Hey Matt, I am still not sure about what you are asking here.
If the desirable is having the same splits just in different order (see figures below), then I don't see why your validation score would change.
My rationale is that the most recent time series data has the most information.
I can agree with this, but more than having the splits in different order, you could give different importance to different folds to let the most recent ones have more weight in the final decision.
The package gives the user enough flexibility to let this kind of decisions happen afterwards.
On the other hand, if you want to have a fixed test set, and a moving training set, then we can have a (somewhat separate) discussion on that, and why I don't think it is a good idea to support it.
Thanks for your message @FBruzzesi. This is what I'm planning to accomplish inside of pytimetk
:
In timetk
(comparable R package), I have a function called time_series_cv()

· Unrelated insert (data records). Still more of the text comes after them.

-- ==== Sys2Proof/Machine/Loader.lean ====
section
/-! DEFINITION. The Image Loader (Section 11): the flash read, the judging of the image, the clamps and their
tally, the sections, and the finishing of a load. -/

namespace Sys2Proof.Machine

open Sys2Proof

/-! ### The flash read (R179, R190) -/

/-- A byte of the flash; past its end no device drives the data line, which is pulled high (R179). -/
def flashByte (flash : List Byte) (i : Nat) : Byte := flash.getD i 255#8

/-- Word i of the flash: bytes 2i and 2i + 1, high byte first (R190). -/
def flashWord (flash : List Byte) (i : Nat) : Word16 := join16 (flashByte flash (2 * i)) (flashByte flash (2 * i + 1))

/-- The first word's length names an image (R179). -/
def lengthAllowed (n : Nat) : Bool := decide (2 ≤ n ∧ n ≤ 256)

/-- The words the read clocks in: the first, and the rest of an image whose length is allowed (R179). -/
def readWords (flash : List Byte) : List Word16 :=
  let n := (flashWord flash 0).toNat
  (List.range (if lengthAllowed n then n else 1)).map (flashWord flash)

/-- The sum of an image's words modulo 65,536 (R180). -/
def imageSum (ws : List Word16) : Word16 := ws.foldl (· + ·) 0#16

/-- The judgement of what was read (R179, R180). -/
def judgeImage (ws : List Word16) : LoadOutcome :=
  let first := ws.headD 65535#16
  if lengthAllowed first.toNat then (if imageSum ws = 0#16 then .loaded else .defaults .badCheck)
  else if first = 65535#16 then .defaults .noImage
  else .defaults .badLength

/-- The number that the strap pins give: 0 stands for station 16 (R181). -/
def strapStation (straps : BitVec 4) : Station := ⟨(straps.toNat + 15) % 16, Nat.mod_lt _ (by omega)⟩

/-! ### Clamps and their tally (R182) -/

/-- A value taken from the image with the number of clamps that changed or dropped something. -/
structure Counted (α : Type) where
  value : α
  count : Nat
deriving DecidableEq, Repr

/-- A number clamped into lo..hi, counted when that changes it (R182). -/
def clampInto (lo hi v : Nat) : Counted Nat :=
  let c := max lo (min hi v)
  { value := c, count := if c = v then 0 else 1 }

/-- A window raised to the next allowed value, or lowered to 64 (R107). -/
def clampWindow (v : Nat) : Counted Window :=
  let w := if v ≤ 8 then Window.w8 else if v ≤ 16 then .w16 else if v ≤ 32 then .w32 else .w64
  { value := w, count := if w.frames = v then 0 else 1 }

/-- The sample rate of a code (Table 11-1). -/
def clampRate (v : Nat) : Counted Rate :=
  if v = 2 then { value := .khz96, count := 0 }
  else { value := .khz48, count := if v = 1 then 0 else 1 }

/-- A field's value, or its default uncounted where the field lies beyond the image (R180). -/
def orDefault {α : Type} (field : Option Word16) (clamp : Nat → Counted α) (default : α) : Counted α :=
  match field with
  | some w => clamp w.toNat
  | none => { value := default, count := 0 }

/-- A fixed word of an image, when it lies before the check word (R180, Table 12-9). -/
def imageField (ws : List Word16) (i : Nat) : Option Word16 := if i + 2 ≤ ws.length then ws[i]? else none

/-! ### Sections (R190) -/

/-- The data words a section of a code must have, or none for an unknown code (Table 12-10). -/
def sectionSize (code : Nat) (data : List Word16) : Option Nat :=
  match code with
  | 1 => some (1 + (min (data.headD 0#16).toNat 64 + 1) / 2)
  | 2 => some 64
  | 3 => some 64
  | 4 => some 12
  | 5 => some 32
  | _ => none

/-- What a walk of the sections has taken, by code, and its count of sections passed over. -/
structure Sections where
  taken : List (Nat × List Word16)
  count : Nat
deriving DecidableEq, Repr

/-- The data words of a section that was taken. -/
def Sections.find (s : Sections) (code : Nat) : Option (List Word16) :=
  (s.taken.find? fun x => x.1 == code).map Prod.snd

/-- A whole section is taken, or passed over and counted (R190).  Only a section that was taken blocks a later one of its
code: one passed over for its size does not, so a later one of the right size is taken (DEDUCED, assumption 38).  A later
section of a code that was taken leaves the values of the first, whatever its size (DEDUCED, assumption 43). -/
def Sections.take (s : Sections) (code : Nat) (data : List Word16) : Sections :=
  if sectionSize code data = some data.length ∧ (s.find code).isNone = true then
    { s with taken := s.taken ++ [(code, data)] }
  else { s with count := s.count + 1 }

/-- The walk of the sections over the words before the check word (R190), with fuel for one header each.  A section that the
check word cuts ends the walk, and a section of its code that was taken before keeps its values (DEDUCED, assumption 43). -/
def walkSections : Nat → List Word16 → Sections → Sections
  | 0, _, s => s
  | _ + 1, [], s => s
  | fuel + 1, header :: rest, s =>
    let n := (header.extractLsb' 0 8).toNat
    if rest.length < n then s
    else walkSections fuel (rest.drop n) (s.take (header.extractLsb' 8 8).toNat (rest.take n))

/-- The sections of an image: the words from word 12 up to the word before the check word (R190). -/
def imageSections (ws : List Word16) : Sections :=
  let region := (ws.take (ws.length - 1)).drop 12
  walkSections region.length region { taken := [], count := 0 }

/-- The bytes of a section's data words, high byte first. -/
def wordBytes (ws : List Word16) : List Byte := ws.flatMap bytes16

/-! ### List fields (R183) -/

/-- The send list kept so far, and one more place: dropped when its channel is out of range, absent or taken. -/
def takePlace (r : Rate) (kept : Counted (List (Fin 64))) (b : Byte) : Counted (List (Fin 64)) :=
  if h : b.toNat < 64 then
    let c : Fin 64 := ⟨b.toNat, h⟩
    if r.present c && !kept.value.contains c then { kept with value := kept.value ++ [c] }
    else { kept with count := kept.count + 1 }
  else { kept with count := kept.count + 1 }

/-- The send list of its section (R183).  A length above 64 that is lowered is counted. -/
def readSendList (r : Rate) (data : List Word16) : Counted (List (Fin 64)) :=
  let length := clampInto 0 64 (data.headD 0#16).toNat
  ((wordBytes data.tail).take length.value).foldl (takePlace r) { value := [], count := length.count }

/-- One place of the slot table against the slots bound so far (R127, R183). -/
def takeSlot (r : Rate) (kept : Counted (List (Option (Fin 64)))) (b : Byte) : Counted (List (Option (Fin 64))) :=
  let none' (k : Nat) : Counted (List (Option (Fin 64))) :=
    { value := kept.value ++ [none], count := kept.count + k }
  if b = 255#8 then none' 0
  else if h : b.toNat < 64 then
    let c : Fin 64 := ⟨b.toNat, h⟩
    if r.present c && !kept.value.contains (some c) then { kept with value := kept.value ++ [some c] }
    else none' 1
  else none' 1

/-- The slot table of its section (R127, R183). -/
def readSlotTable (r : Rate) (data : List Word16) : Counted (Table 128 (Option (Fin 64))) :=
  let t := ((wordBytes data).take 128).foldl (takeSlot r) { value := [], count := 0 }
  { value := Table.ofList 128 none t.value, count := t.count }

/-- An output source of a type code and a number (R187), or none for an encoding that is not one (R183). -/
def readSource (type number : Byte) : Option OutSource :=
  if type = 0#8 then some .silent
  else if type = 1#8 then (if h : number.toNat < 24 then some (.mix ⟨number.toNat, h⟩) else none)
  else if type = 2#8 then (if h : number.toNat < 128 then some (.slot ⟨number.toNat, h⟩) else none)
  else none

/-- One place of the output map (R183). -/
def readOutput (r : Rate) (o : Fin 64) (w : Word16) : Counted OutSource :=
  match readSource (w.extractLsb' 8 8) (w.extractLsb' 0 8) with
  | none => { value := .silent, count := 1 }
  | some x =>
    if r.present o || x == .silent then { value := x, count := 0 } else { value := .silent, count := 1 }

/-- Counted values of the places of a list field. -/
def countedTable {α : Type} (n : Nat) (d : α) (xs : List (Counted α)) : Counted (Table n α) :=
  { value := Table.ofList n d (xs.map fun x => x.value), count := (xs.map fun x => x.count).sum }

/-- The output map of its section (R183). -/
def readOutMap (r : Rate) (data : List Word16) : Counted (Table 64 OutSource) :=
  countedTable 64 .silent (((List.finRange 64).zip data).map fun p => readOutput r p.1 p.2)

/-- One mix owner: a value above 16 is taken as 0 (R183). -/
def readOwner (b : Byte) : Counted (Option Station) :=
  { value := Station.ofByte b, count := if 16 < b.toNat then 1 else 0 }

/-- The mix owners of their section (R183). -/
def readOwners (data : List Word16) : Counted (Table 24 (Option Station)) :=
  countedTable 24 none (((wordBytes data).take 24).map readOwner)

/-- A destination byte that a key record may hold: a station or a group (R183). -/
def keyDestination (b : Byte) : Bool :=
  decide (1 ≤ b.toNat ∧ b.toNat ≤ 16) || decide (65 ≤ b.toNat ∧ b.toNat ≤ 72)

/-- A key record from its 16 bytes (R183, Table 12-10).  A 24-bit value lies in the low 24 bits of its two words.  A record
that is not bound holds 0 in its other fields (DESIGN CHOICE, assumption 37). -/
def readKey (bs : List Byte) : Counted KeyImage :=
  let b (i : Nat) : Byte := bs.getD i 0#8
  if b 0 = 1#8 then
    if h : keyDestination (b 2) = true ∧ (b 1).toNat < 64 then
      { value :=
          { bound := true, destination := b 2, mask := join24 (b 5) (b 6) (b 7), priority := b 3,
            dim := join24 (b 9) (b 10) (b 11), level := join24 (b 13) (b 14) (b 15), channel := ⟨(b 1).toNat, h.2⟩ },
        count := 0 }
    else { value := KeyImage.unbound, count := 1 }
  else { value := KeyImage.unbound, count := 0 }

/-- The key records of their section (R183). -/
def readKeys (data : List Word16) : Counted (Table 4 KeyImage) :=
  countedTable 4 KeyImage.unbound
    ((List.range 4).map fun k => readKey (((wordBytes data).drop (16 * k)).take 16))

/-- A section's field, or its default uncounted (R184). -/
def sectionOr {α : Type} (s : Sections) (code : Nat) (read : List Word16 → Counted α) (default : α) : Counted α :=
  match s.find code with
  | some data => read data
  | none => { value := default, count := 0 }

/-! ### The values in force (R181 to R184) -/

/-- The station number of a loaded image and whether the image gave it (R181). -/
def imageStation (ws : List Word16) (straps : BitVec 4) : Station × Bool :=
  match (imageField ws 1).bind fun w => Station.ofNumber w.toNat with
  | some s => (s, true)
  | none => (strapStation straps, false)

/-- The values in force from a loaded image, with the clamped-field tally before it saturates (R182, R183). -/
def loadedImage (ws : List Word16) (straps : BitVec 4) : Counted Image :=
  let f := imageField ws
  let s := imageSections ws
  let rate := orDefault (f 2) clampRate .khz48
  let d := Image.defaultsAt (imageStation ws straps).1 rate.value
  let flag (i : Nat) (default : Bool) : Bool := match f 3 with | some w => w.getLsbD i | none => default
  let holdOff := orDefault (f 4) (clampInto 8 120) d.linkHoldOff
  let window := orDefault (f 5) clampWindow d.window
  let top := window.value.frames - 2
  let delay := orDefault (f 6) (clampInto 2 top) (min top d.delay)
  let fallback := orDefault (f 7) (clampInto 2 64) d.fallback
  let hold := orDefault (f 8) (clampInto 10 60000) d.returnHold
  let mark := orDefault (f 9) (clampInto 0 64) d.lowFreeMark
  let duck := orDefault (f 10) (clampInto 2 64) d.duckRamp
  let groups := match f 11 with
    | some w => Table.ofFn fun g : Fin 8 => w.getLsbD g.val
    | none => d.groups
  let send := sectionOr s 1 (readSendList rate.value) d.sendList
  let slots := sectionOr s 2 (readSlotTable rate.value) d.slotTable
  let outs := sectionOr s 3 (readOutMap rate.value) d.outMap
  let owners := sectionOr s 4 readOwners d.owners
  let keys := sectionOr s 5 readKeys d.keys
  { value :=
      { station := d.station, rate := rate.value, originEligible := flag 0 d.originEligible,
        localAlignment := flag 1 d.localAlignment, linkHoldOff := holdOff.value, window := window.value,
        delay := delay.value, fallback := fallback.value, returnHold := hold.value, lowFreeMark := mark.value,
        duckRamp := duck.value, groups := groups, sendList := send.value, slotTable := slots.value,
        outMap := outs.value, owners := owners.value, keys := keys.value },
    count := rate.count + holdOff.count + window.count + delay.count + fallback.count + hold.count + mark.count
      + duck.count + s.count + send.count + slots.count + outs.count + owners.count + keys.count }

/-! ### Finishing the load (R185) -/

/-- What a load settles: the outcome, the first word, the values in force, the source of the station number, the
tally, and the words clocked in. -/
structure Load where
  outcome : LoadOutcome
  first : Word16
  values : Image
  fromImage : Bool
  tally : Nat
  words : Nat
deriving DecidableEq, Repr

/-- The load of a flash with these straps (R179 to R184). -/
def load (flash : List Byte) (straps : BitVec 4) : Load :=
  let ws := readWords flash
  let common (o : LoadOutcome) (v : Image) (i : Bool) (t : Nat) : Load :=
    { outcome := o, first := flashWord flash 0, values := v, fromImage := i, tally := t, words := ws.length }
  match judgeImage ws with
  | .loaded =>
    let v := loadedImage ws straps
    common .loaded v.value (imageStation ws straps).2 (min 255 v.count)
  | .defaults c => common (.defaults c) (Image.defaultsAt (strapStation straps) .khz48) false 0

/-- Step 1 of R185: the blocks take their values (R123, R127, R133, R136). -/
def Node.takeValues (n : Node) (v : Image) : Node :=
  { n with
    loader := { n.loader with values := v },
    taps := { n.taps with pEff := v.delay },
    router := { n.router with
      bindings := v.slotTable.map fun b => match b with | some c => .localChannel c | none => .unbound,
      outMap := v.outMap },
    mixer := { n.mixer with mixes := Table.ofFn fun m => { n.mixer.mixes.get m with owner := v.owners.get m } } }

/-- A side begins work when the loader has finished: its first beacon is due, and a receiver that holds lock gains
it then (R43, R47, R63). -/
def Node.startSide (n : Node) (side : Side) : Node :=
  let n1 := n.updateSide side fun x => { x with beaconDue := true }
  if (n.side side).lock then n1.gainLock side else n1

/-- The load finishes: the values, the IMAGE report and the start, in the order of R185.  The node state is then STARTING for
the first time, which posts no node-state report (DESIGN CHOICE, assumption 39).  East starts before West (DEDUCED,
assumption 20). -/
def Node.finishLoad (n : Node) (flash : List Byte) (straps : BitVec 4) : Node :=
  let l := load flash straps
  let n1 := n.takeValues l.values
  let n2 : Node :=
    { n1 with loader := { n1.loader with state := .finished, outcome := some l.outcome, wordsRead := l.words } }
  let n3 := n2.post (.image l.outcome l.first l.values.station l.fromImage l.values.rate l.tally)
  (n3.startSide .east).startSide .west

/-- The part when the reset line is asserted: HELD, at the power-on values, with the light on its fibres as it is
(R178).  The values in force and the outcome of the last load, which R185 lets stand until the line is released, are
dropped with the rest at the assertion (DESIGN CHOICE, assumption 36). -/
def Node.assertReset (n : Node) : Node := Node.powerOn .held n.link.east.lock n.link.west.lock

/-- The part when the reset line is released: a HELD loader begins a new read (R178, R190). -/
def Node.releaseReset (n : Node) : Node :=
  if n.loader.state = .held then Node.powerOn .reading n.link.east.lock n.link.west.lock else n

end Sys2Proof.Machine
end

and then some plotting utilities to help visualize the Time Series Cross Validation Sets. https://business-science.github.io/timetk/reference/time_series_cv.html
When the resampling is performed, the first set is always the most recent data. Here it's 24 months of data. But the user could have specified numerically 24 periods since it's a monthly frequency dataset. The initial is the window of training data. Skip is how many periods should be the gap.
Your package essentially does the same thing but in reverse. That's consistent with how Rob Hyndman does it, but in my experience isn't the best way to do time series cross validation (again because newer information is typically more relevant, and what people do is they just do the top N resamples where N is 5 or so). So this way if they select slice_limit = 3
they will get the 3 most recent splits.
resample_spec <- time_series_cv(data = m750,
initial = "6 years",
assess = "24 months",
skip = "24 months",
cumulative = FALSE,
slice_limit = 3)
#> Using date_var: date
resample_spec
#> # Time Series Cross Validation Plan
#> # A tibble: 3 × 2
#> splits id
#> <list> <chr>
#> 1 <split [72/24]> Slice1
#> 2 <split [72/24]> Slice2
#> 3 <split [72/24]> Slice3
When visualized the sets produced look like this:
resample_spec %>%
plot_time_series_cv_plan(date, value, .interactive = FALSE)
Like your package, it supports time series panels or groups so that all time series are split based on the sliding windows.
walmart_tscv <- walmart_sales_weekly %>%
time_series_cv(
date_var = Date,
initial = "12 months",
assess = "3 months",
skip = "3 months",
slice_limit = 4
)
The only thing that I also do is provide a "cumulative" argument that simply extends the data to the first timestamp in the data.
# Cumulative TRUE
library(timetk)
library(tidyverse)
?time_series_cv
walmart_tscv <- walmart_sales_weekly %>%
time_series_cv(
date_var = Date,
initial = "12 months",
assess = "3 months",
skip = "3 months",
slice_limit = 4,
cumulative = TRUE
)
walmart_tscv %>%
plot_time_series_cv_plan(Date, Weekly_Sales, .interactive = FALSE)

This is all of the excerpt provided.